La Palinodia è una lunga epistola di 279 endecasillabi. E’ una finta ed ironica ritrattazione delle teorie materialiste da lui sostenute in netto contrasto con le idee in auge al suo tempo, che gli avevano precluso il successo letterario e la possibilità di ottenere anche un riconoscimento economico della sua attività letteraria. E’ anche un ritratto impietoso della società contemporanea, superba delle sue conquiste materiali, sempre più massificata, convinta di essere sulla soglia di una sorta di paradiso terrestre.

Il destinatario, il marchese Gino Capponi, fu un importante storico, economista e pedagogista fiorentino. I due erano amici dal 1827, ma in netto dissidio ideologico: Capponi era un fervente cattolico e sostenitore del progresso. Come prese la pubblicazione della Palinodia? Pubblicamente ringraziò per i nobili versi, ma privatamente lamentò che Leopardi l’aveva coglionato per le sue credenze.

La Palinodia con la Ginestra e Il tramonto della luna è stata composta a Napoli, negli ultimi anni della vita del poeta, tra il 1834 e il ’35. E’ un Leopardi pugnace, aggressivo, che vuole distruggere tutti i miti creati dall’ottimismo ideologico del suo secolo. Se nella Ginestra e nel Tramonto della luna il bersaglio è il ritorno del periodo romantico allo spiritualismo, che ipotizza un genere umano privilegiato rispetto al resto della natura perché creatura eletta di Dio, qui ci si scaglia invece contro l’ottimismo prodotto dallo sviluppo scientifico e tecnologico. La lunghezza dell’epistola e la difficoltà dello stile mi hanno indotta a selezionarne alcuni brani, raccontando le parti omesse.
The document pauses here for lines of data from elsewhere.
-- ==== Sys2Proof/Laws/PerInstr.lean ====
section
/-! SUPPORT. What holds of every instruction as syntax, one lemma per constructor: FIS-3 encodes exactly the instructions that are not
steps of the device, and under an opcode that the map of R221 assigns. -/

namespace Sys2Proof.Laws.F

/-- The instruction has an encoding exactly when it is one of FIS-3, and its opcode is assigned (R221). -/
def Statement (i : Instr) : Prop :=
  (encBody i).isSome = i.coded ∧ ∀ x, encBody i = some x → (opInfo x.2.1).isSome = true

theorem of_encoded {i : Instr} {hd : Hd} {opc tail : Nat} (h : encBody i = some (hd, opc, tail)) (hc : i.coded = true)
    (ho : (opInfo opc).isSome = true) : Statement i :=
  ⟨by rw [h, hc]; rfl, fun y hy => by rw [h] at hy; cases hy; exact ho⟩

theorem of_event {i : Instr} (h : encBody i = none) (hc : i.coded = false) : Statement i :=
  ⟨by rw [h, hc]; rfl, fun y hy => by rw [h] at hy; cases hy⟩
Errai, candido Gino; assai gran tempo,
e di gran lunga errai. Misera e vana
stimai la vita, e sovra l’altre insulsa
la stagion ch’or si volge. (…)
……Alfin per entro il fumo
de’ sigari onorato, al romorio
e’ crepitanti pasticcini, al grido
militar, di gelati e di bevande
ordinator, fra le percosse tazze
e i branditi cucchiai, viva rifulse
agli occhi miei la giornaliera luce
delle gazzette. Riconobbi e vidi
la pubblica letizia, e le dolcezze
del destino mortal. (…)

La palinodia comincia con un’allocuzione al candido Gino. Candido, significa certamente puro di costumi, ma anche, echeggiando Voltaire, anche ingenuo. Il poeta dichiara di aver sbagliato a criticare la sua epoca, giudicandola insulsa , ma che è senz’altro la più felice che l’uomo abbia mai vissuto. La sua critica è sembrata intollerabile e dovuta alla sua malattia, alla sua condizione, alla incapacità di procurarsi i piaceri ormai alla portata di tutti.
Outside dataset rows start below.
-- ==== Sys2Proof/Tests/Slice0.lean ====
section
/-! SUPPORT. Tests: words written out from the encodings of spec/ and what they decode to, ill-formed terms that WellFormed
refuses, the worked examples of spec/, and for every statement states and operands that meet its hypotheses. -/

namespace Sys2Proof.Tests

open Sys2Proof Sys2Proof.Machine

/-- A head without a guard, one guarded by !p3, and one that selects flag B. -/
abbrev hd : Hd := ⟨0, false, false⟩
abbrev hp : Hd := ⟨3, true, false⟩
abbrev hf : Hd := ⟨0, false, true⟩

/-! ## A small device: one partition, one launch with one team on tile 0, a thread and a gang -/

abbrev ct : CtxId := ⟨0, 0, false, 0, 0⟩
abbrev cg : CtxId := ⟨0, 0, true, 0, 0⟩
abbrev tid : TeamId := ⟨0, 0⟩
abbrev qid : QueueId := ⟨0, 0, 0⟩

/-- A header of a gang kernel of width 64 with 96 v registers, 16 s registers and two tiles. -/
def hdr : KHdr := ⟨1, 3, 96, 16, 2, 65536, 0, 0, 0, 8, 0, 0, 0, 0, 0⟩

def cfg : PartConfig := ⟨0, [(0, 0)], [(0, 2 ^ 29)], [(0, 4096)], [], 0, 7, 0⟩

/-- A privileged thread with windows to depth 8. -/
def th : Thread := freshThread ct 0 tid 8 0x1000 0 true

/-- The same with a value in x10. -/
def thx (v : Word) : Thread := th.setX 10 ⟨v, true⟩

/-- A gang with lanes 0 and 1. -/
def gg : Gang := freshGang cg 0 (some tid) 0 hdr 0x1000 0 3

def team : Team := ⟨tid, 0, 0, 0, .running, 0, 65536, 65536, 4096, 0, Vector.replicate 16 Channel.idle, [], 0⟩

def launch : Launch := ⟨0, 0, qid, 0, 0, hdr, 0x1000, 0, 1, 1, 1, 0, 0, some 0, 0, true, none, .started, 1, 0, none, [], none, []⟩

/-- A translation of the first 64 KiB of the global window to the first 64 KiB of memory. -/
def tlb : TlbEntry := ⟨0, 0, 0, 0, false, 0, true, true, true, false, true, true⟩

/-- The device with a thread current. -/
def st (t : Thread) : State :=
  { State.reset with cur := some t.id, threads := [t], parts := [freshPartition cfg], teams := [team], launches := [launch],
                     tlb := [tlb], utlb := [⟨0, 0, tlb⟩] }

/-- The device with a gang current. -/
def sg (g : Gang) : State := { st th with cur := some g.id, threads := [], gangs := [g] }

/-- The same with the first line of memory in the wide core's L1. -/
def wline : WLine := ⟨0, 0, 0, 0, 0, BitVec.allOnes 256, [], [], []⟩
def sgw (g : Gang) : State := { sg g with wl1 := [wline] }

/-- What an instruction with these sources and destinations needs in a thread, in the lanes of a gang and once for a gang. -/
def RegWitness (h : Hd) (srcs dsts : List Nat) : Prop :=
  (∃ s t t1 vs, RunsT s t h ∧ ReadsT s t srcs vs t1 ∧ FreeT s t dsts ∧ t.flags[0]?.getD 0 = 0) ∧
  (∃ s g rows, RunsG s g ∧ ReadsG s g h srcs dsts rows ∧ FreeG s g h dsts ∧ g.flags[0]?.getD 0 = 0) ∧
  ∃ s g, RunsG s g ∧ ReadsS s g srcs dsts

/-! ## Words written out from the encoding tables of the spec -/

theorem test_decode_control :
    decodeTableWord 16 0x40 = some (.nop hd) ∧
    decodeTableWord 48 0xFFFFFF47808E = some (.br hp ⟨-3, 7⟩) ∧
    decodeTableWord 64 0x280000000242C0C0 = some (.jal hd 5 ⟨9, 2⟩) ∧
    decodeTableWord 48 0x31C0FFFE8100 = some (.jalr hd 6 7 (-2)) ∧
    decodeTableWord 48 0x5D8140 = some (.call hd ⟨1, 29⟩) ∧
    decodeTableWord 32 0x2404180 = some (.callr hd 9) ∧
    decodeTableWord 16 0x1CE = some (.ret hp) ∧
    decodeTableWord 64 0x4800FFFFFFC4C200 = some (.loop hd 9 ⟨-1, 4⟩) ∧
    decodeTableWord 48 0xBEEF8240 = some (.trap hd 0xBEEF) ∧
    decodeTableWord 48 0x118280 = some (.sysc hd 17) ∧
    decodeTableWord 48 0xFFFF8300 = some (.brk hd 0xFFFF) ∧
    decodeTableWord 16 0x2C0 = some (.eret hd) ∧
    decodeTableWord 16 0x34E = some (.yield hp) ∧
    decodeTableWord 48 0x6483C0 = some (.sleep hd 100) ∧
    decodeTableWord 32 0x2804380 = some (.exit hd 10) := by
  decide

theorem test_decode_integer :
    decodeTableWord 32 0x647B4400 = some (.add hd ⟨12, 17, 29, true⟩) ∧
    decodeTableWord 32 0x647B4440 = some (.sub hd ⟨12, 17, 29, true⟩) ∧
    decodeTableWord 32 0x647B4540 = some (.mul hd ⟨12, 17, 29, true⟩) ∧
    decodeTableWord 32 0x647B4640 = some (.and hd ⟨12, 17, 29, true⟩) ∧
    decodeTableWord 32 0x647B4680 = some (.or hd ⟨12, 17, 29, true⟩) ∧
    decodeTableWord 32 0x647B46C0 = some (.xor hd ⟨12, 17, 29, true⟩) ∧
    decodeTableWord 32 0x647B4700 = some (.andn hd ⟨12, 17, 29, true⟩) ∧
    decodeTableWord 32 0x647B4740 = some (.orn hd ⟨12, 17, 29, true⟩) ∧
    decodeTableWord 32 0x647B4780 = some (.xnor hd ⟨12, 17, 29, true⟩) ∧
    decodeTableWord 32 0xF3404A4E = some (.clz hp ⟨30, 13, false⟩) ∧
    decodeTableWord 32 0xF3404A8E = some (.ctz hp ⟨30, 13, false⟩) ∧
    decodeTableWord 32 0xF3404ACE = some (.popc hp ⟨30, 13, false⟩) ∧
    decodeTableWord 32 0xF3404B0E = some (.brev hp ⟨30, 13, false⟩) ∧
    decodeTableWord 32 0xF3404B4E = some (.bswap hp ⟨30, 13, false⟩) ∧
    decodeTableWord 32 0xF340528E = some (.mov hp ⟨30, 13, false⟩) ∧
    decodeTableWord 48 0x916080018480 = some (.addi hd ⟨18, 5, 0x8001, true⟩) ∧
    decodeTableWord 48 0x9160800187C0 = some (.andi hd ⟨18, 5, 0x8001, true⟩) ∧
    decodeTableWord 48 0x916080018800 = some (.ori hd ⟨18, 5, 0x8001, true⟩) ∧
    decodeTableWord 48 0x916080018840 = some (.xori hd ⟨18, 5, 0x8001, true⟩) ∧
    decodeTableWord 64 0x3800FFFFFFFEC4C0 = some (.li hd 7 0xFFFFFFFE false) ∧
    decodeTableWord 64 0x382112345678C4C0 = some (.liZ hd 7 0x12345678 true) ∧
    decodeTableWord 64 0x3A029ABCDEF0C4C0 = some (.liHi hd 7 8 0x9ABCDEF0 false) ∧
    decodeTableWord 64 0x5800FFFFFEC3C500 = some (.addpc hd 11 ⟨-5, 3⟩ false) := by
  decide

theorem test_decode_integer2 :
    decodeTableWord 48 0x88000038580 = some (.mulh hd .ss ⟨1, 2, 3, false⟩) ∧
    decodeTableWord 48 0x88100038580 = some (.mulh hd .uu ⟨1, 2, 3, false⟩) ∧
    decodeTableWord 48 0x88200038580 = some (.mulh hd .su ⟨1, 2, 3, false⟩) ∧
    decodeTableWord 48 0x2141000685C1 = some (.div hf true ⟨4, 5, 6, false⟩) ∧
    decodeTableWord 48 0x216000068600 = some (.rem hd false ⟨4, 5, 6, true⟩) ∧
    decodeTableWord 48 0x4240003F8880 = some (.shl hd ⟨8, 9, false⟩ (.imm 63)) ∧
    decodeTableWord 48 0x4261001F8880 = some (.shl hd ⟨8, 9, true⟩ (.reg 31)) ∧
    decodeTableWord 48 0x4240003F88C0 = some (.shr hd ⟨8, 9, false⟩ (.imm 63)) ∧
    decodeTableWord 48 0x4261001F88C0 = some (.shr hd ⟨8, 9, true⟩ (.reg 31)) ∧
    decodeTableWord 48 0x4240003F8900 = some (.sar hd ⟨8, 9, false⟩ (.imm 63)) ∧
    decodeTableWord 48 0x4261001F8900 = some (.sar hd ⟨8, 9, true⟩ (.reg 31)) ∧
    decodeTableWord 48 0x4240003F8940 = some (.rotr hd ⟨8, 9, false⟩ (.imm 63)) ∧
    decodeTableWord 48 0x4261001F8940 = some (.rotr hd ⟨8, 9, true⟩ (.reg 31)) ∧
    decodeTableWord 48 0x88007838980 = some (.shfi hd ⟨1, 2, 3, false⟩ 60) ∧
    decodeTableWord 48 0x8800A058B80 = some (.bfe hd false ⟨1, 2, false⟩ 5 40) ∧
    decodeTableWord 48 0x8810A058B80 = some (.bfe hd true ⟨1, 2, false⟩ 5 40) ∧
    decodeTableWord 48 0x880007F8BC0 = some (.bfi hd ⟨1, 2, false⟩ 63 1) ∧
    decodeTableWord 48 0x880000389C0 = some (.min hd false ⟨1, 2, 3, false⟩) ∧
    decodeTableWord 48 0x8A100038A00 = some (.max hd true ⟨1, 2, 3, true⟩) ∧
    decodeTableWord 48 0x88001238C00 = some (.sel hd 1 2 3 9) ∧
    decodeTableWord 48 0x880001F8C40 = some (.sext hd ⟨1, 2, false⟩ 31) ∧
    decodeTableWord 48 0x8A000078C80 = some (.zext hd ⟨1, 2, true⟩ 7) := by
  decide

theorem test_decode_predicates :
    decodeTableWord 48 0x798000158CC0 = some (.cmp hd .eq .set 15 6 21 false) ∧
    decodeTableWord 48 0x798900158CC0 = some (.cmp hd .ne .and 15 6 21 false) ∧
    decodeTableWord 48 0x799200158CC0 = some (.cmp hd .ltI .or 15 6 21 false) ∧
    decodeTableWord 48 0x798300158CC0 = some (.cmp hd .geI .set 15 6 21 false) ∧
    decodeTableWord 48 0x798C00158CC0 = some (.cmp hd .ltN .and 15 6 21 false) ∧
    decodeTableWord 48 0x799500158CC0 = some (.cmp hd .geN .or 15 6 21 false) ∧
    decodeTableWord 64 0x196CFFFFFFF0CD00 = some (.cmpi hd .ltN .and 3 5 0xFFFFFFF0 true) ∧
    decodeTableWord 48 0x208000139000 = some (.pand hd 4 2 3 true false) ∧
    decodeTableWord 48 0x208000239040 = some (.por hd 4 2 3 false true) ∧
    decodeTableWord 48 0x208000339080 = some (.pxor hd 4 2 3 true true) ∧
    decodeTableWord 48 0x3000000190C0 = some (.pset hd 6 true) ∧
    decodeTableWord 48 0x3241000090C0 = some (.psetNz hd 6 9) ∧
    decodeTableWord 48 0x242000090C0 = some (.psetAll hd 9) ∧
    decodeTableWord 32 0x70005100 = some (.pget hd 14) ∧
    decodeTableWord 32 0xA0005200 = some (.feClr hd 20) ∧
    decodeTableWord 32 0x3D005240 = some (.feTst hd 7 20) := by
  decide

theorem test_decode_floating :
    decodeTableWord 48 0x88300038D80 = some (.fadd hd true .rz ⟨1, 2, 3, false⟩) ∧
    decodeTableWord 48 0x88700038DC0 = some (.fsub hd true .rd ⟨1, 2, 3, false⟩) ∧
    decodeTableWord 48 0x88900038E00 = some (.fmul hd true .rs ⟨1, 2, 3, false⟩) ∧
    decodeTableWord 64 0x89400000083CE40 = some (.ffma hd true false .ru ⟨1, 2, 3, false⟩ 4) ∧
    decodeTableWord 48 0x88100038E80 = some (.fmin hd true ⟨1, 2, 3, false⟩) ∧
    decodeTableWord 48 0x8A000038EC0 = some (.fmax hd false ⟨1, 2, 3, true⟩) ∧
    decodeTableWord 48 0x488000038F00 = some (.fcmp hd false .eq 9 2 3 false) ∧
    decodeTableWord 48 0x488300038F00 = some (.fcmp hd true .ne 9 2 3 false) ∧
    decodeTableWord 48 0x488400038F00 = some (.fcmp hd false .lt 9 2 3 false) ∧
    decodeTableWord 48 0x488700038F00 = some (.fcmp hd true .le 9 2 3 false) ∧
    decodeTableWord 48 0x488800038F00 = some (.fcmp hd false .gt 9 2 3 false) ∧
    decodeTableWord 48 0x488B00038F00 = some (.fcmp hd true .ge 9 2 3 false) ∧
    decodeTableWord 48 0x488C00038F00 = some (.fcmp hd false .un 9 2 3 false) ∧
    decodeTableWord 48 0x488F00038F00 = some (.fcmp hd true .ord 9 2 3 false) ∧
    decodeTableWord 48 0x88900028F40 = some (.fcvt hd .i32 .f32 .rz true ⟨1, 2, false⟩) ∧
    decodeTableWord 48 0x88400AE8F40 = some (.fcvt hd .e4m3 .i64 .rs false ⟨1, 2, false⟩) ∧
    decodeTableWord 48 0x88600008F80 = some (.frcp hd false .rd ⟨1, 2, false⟩) ∧
    decodeTableWord 48 0x88500008FC0 = some (.frsq hd true .ru ⟨1, 2, false⟩) ∧
    decodeTableWord 48 0x881000392C0 = some (.fsgn hd true .cp ⟨1, 2, 3, false⟩) ∧
    decodeTableWord 48 0x883000392C0 = some (.fsgn hd true .ncp ⟨1, 2, 3, false⟩) ∧
    decodeTableWord 48 0x885000392C0 = some (.fsgn hd true .xor ⟨1, 2, 3, false⟩) ∧
    decodeTableWord 48 0x88100009300 = some (.fclass hd true ⟨1, 2, false⟩) := by
  decide

theorem test_decode_control_registers :
    decodeTableWord 48 0x280208009140 = some (.csrr hd 5 0x082) ∧
    decodeTableWord 48 0x18100009180 = some (.csrw hd 0x040 6) ∧
    decodeTableWord 48 0x2980440091C0 = some (.csrxSwap hd 5 0x011 6) ∧
    decodeTableWord 48 0x2980440191C0 = some (.csrxSet hd 5 0x011 6) ∧
    decodeTableWord 48 0x2980440291C0 = some (.csrxClr hd 5 0x011 6) := by
  decide

theorem test_decode_memory :
    decodeTableWord 48 0x4900FFF89400 = some (.ld hd .n8 ⟨9, 4, -8, false⟩) ∧
    decodeTableWord 48 0x4901FFF89400 = some (.ld hd .n16 ⟨9, 4, -8, false⟩) ∧
    decodeTableWord 48 0x4902FFF89400 = some (.ld hd .n32 ⟨9, 4, -8, false⟩) ∧
    decodeTableWord 48 0x4903FFF89400 = some (.ld hd .n64 ⟨9, 4, -8, false⟩) ∧
    decodeTableWord 48 0x4904FFF89400 = some (.ld hd .i8 ⟨9, 4, -8, false⟩) ∧
    decodeTableWord 48 0x4905FFF89400 = some (.ld hd .i16 ⟨9, 4, -8, false⟩) ∧
    decodeTableWord 48 0x4906FFF89400 = some (.ld hd .i32 ⟨9, 4, -8, false⟩) ∧
    decodeTableWord 48 0x490500CA9440 = some (.ldx hd .i16 ⟨9, 4, 10, 6, false⟩) ∧
    decodeTableWord 48 0x492301009481 = some (.st hf .n64 ⟨9, 4, 0x100, true⟩) ∧
    decodeTableWord 48 0x490000EA94C0 = some (.stx hd .n8 ⟨9, 4, 10, 7, false⟩) ∧
    decodeTableWord 48 0x490200019680 = some (.ldAcq hd .n32 .tm ⟨9, 4, 1, false⟩) ∧
    decodeTableWord 48 0x490A00019680 = some (.ldAcq hd .n32 .cl ⟨9, 4, 1, false⟩) ∧
    decodeTableWord 48 0x491200019680 = some (.ldAcq hd .n32 .dv ⟨9, 4, 1, false⟩) ∧
    decodeTableWord 48 0x491A00019680 = some (.ldAcq hd .n32 .sy ⟨9, 4, 1, false⟩) ∧
    decodeTableWord 48 0x4911000196C0 = some (.stRel hd .n16 .dv ⟨9, 4, 1, false⟩) ∧
    decodeTableWord 48 0x490000109500 = some (.ldp hd ⟨9, 4, 16, false⟩) ∧
    decodeTableWord 48 0x492000109540 = some (.stp hd ⟨9, 4, 16, true⟩) ∧
    decodeTableWord 48 0x10000209580 = some (.prefL1 hd ⟨4, 32, false⟩) ∧
    decodeTableWord 48 0x10100209580 = some (.prefCc hd ⟨4, 32, false⟩) ∧
    decodeTableWord 48 0x100002095C0 = some (.ccWbL1 hd ⟨4, 32, false⟩) ∧
    decodeTableWord 48 0x101002095C0 = some (.ccWbCc hd ⟨4, 32, false⟩) ∧
    decodeTableWord 48 0x10000209600 = some (.ccInvL1 hd ⟨4, 32, false⟩) ∧
    decodeTableWord 48 0x10100209600 = some (.ccInvCc hd ⟨4, 32, false⟩) ∧
    decodeTableWord 48 0x480000039640 = some (.ccPin hd 9 3) := by
  decide

theorem test_decode_atomics :
    decodeTableWord 64 0x4A80FFF8000BD800 = some (.amo hd .add .th .none false ⟨9, 10, 11, false⟩ 0xFFF8) ∧
    decodeTableWord 64 0x4A80FFF82C2BD800 = some (.amo hd .and .tm .acq true ⟨9, 10, 11, false⟩ 0xFFF8) ∧
    decodeTableWord 64 0x4A80FFF8504BD800 = some (.amo hd .or .cl .rel false ⟨9, 10, 11, false⟩ 0xFFF8) ∧
    decodeTableWord 64 0x4A80FFF87C6BD800 = some (.amo hd .xor .dv .ar true ⟨9, 10, 11, false⟩ 0xFFF8) ∧
    decodeTableWord 64 0x4A80FFF8808BD800 = some (.amo hd .swap .sy .none false ⟨9, 10, 11, false⟩ 0xFFF8) ∧
    decodeTableWord 64 0x4A80FFF80CABD800 = some (.amo hd .minI .th .acq true ⟨9, 10, 11, false⟩ 0xFFF8) ∧
    decodeTableWord 64 0x4A80FFF830CBD800 = some (.amo hd .maxI .tm .rel false ⟨9, 10, 11, false⟩ 0xFFF8) ∧
    decodeTableWord 64 0x4A80FFF85CEBD800 = some (.amo hd .minN .cl .ar true ⟨9, 10, 11, false⟩ 0xFFF8) ∧
    decodeTableWord 64 0x4A80FFF8610BD800 = some (.amo hd .maxN .dv .none false ⟨9, 10, 11, false⟩ 0xFFF8) ∧
    decodeTableWord 64 0x4A80FFF88D2BD800 = some (.amo hd .fadd .sy .acq true ⟨9, 10, 11, false⟩ 0xFFF8) ∧
    decodeTableWord 64 0x4A80FFF8114BD800 = some (.amo hd .fmin .th .rel false ⟨9, 10, 11, false⟩ 0xFFF8) ∧
    decodeTableWord 64 0x4A80FFF83D6BD800 = some (.amo hd .fmax .tm .ar true ⟨9, 10, 11, false⟩ 0xFFF8) ∧
    decodeTableWord 64 0x4AA000086D8BD840 = some (.cas hd .dv .acq true ⟨9, 10, 11, true⟩ 12 8) ∧
    decodeTableWord 64 0x280000450EBD880 = some (.red hd .minN .cl true false 10 11 false 4) ∧
    decodeTableWord 48 0x400D398C0 = some (.fence hd .sy ⟨true, true, false, false⟩ ⟨true, false, true, true⟩) ∧
    decodeTableWord 48 0x490000189900 = some (.watch hd ⟨9, 4, 24, false⟩) ∧
    decodeTableWord 48 0x480000009940 = some (.unwatch hd 9) := by
  decide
Ma finalmente in mezzo alle battaglie dei guerrieri da caffè, che impugnano i cucchiaini come spade, la verità stampata sui giornali risplendette ai suoi occhi. E finalmente il poeta si rese conto del diffuso benessere e della felicità del destino umano. Insomma la profonda filosofia dei giornali, discussa nei caffè lo ha convinto.

Ma cosa promettono gli intellettuali della sua epoca?

………….Universale amore,
ferrate vie, moltiplici commerci,
vapor, tipi e cholèra i piú divisi
popoli e climi stringeranno insieme. (…)

Il tempo che verrà vedrà crescere l’amore universale, le ferrovie, i commerci, le macchine a vapore, la stampa. Gli uomini saranno sempre più a contatto fra loro. Ma l’elenco si conclude sarcasticamente con un altro effetto della globalizzazione: la diffusione del colera. (Se era diffuso in Francia nel 1832 e a Napoli nel 1836: tempistica molto diversa da quelli del nostro Covid…). Gli uomini non brameranno più l’oro o l’argento, ma… le pólizze di cambio, cioè la cartamoneta (l’uso della quale venne proprio regolamentato nei primi decenni dell’Ottocento). Ma non per questo le guerre cesseranno.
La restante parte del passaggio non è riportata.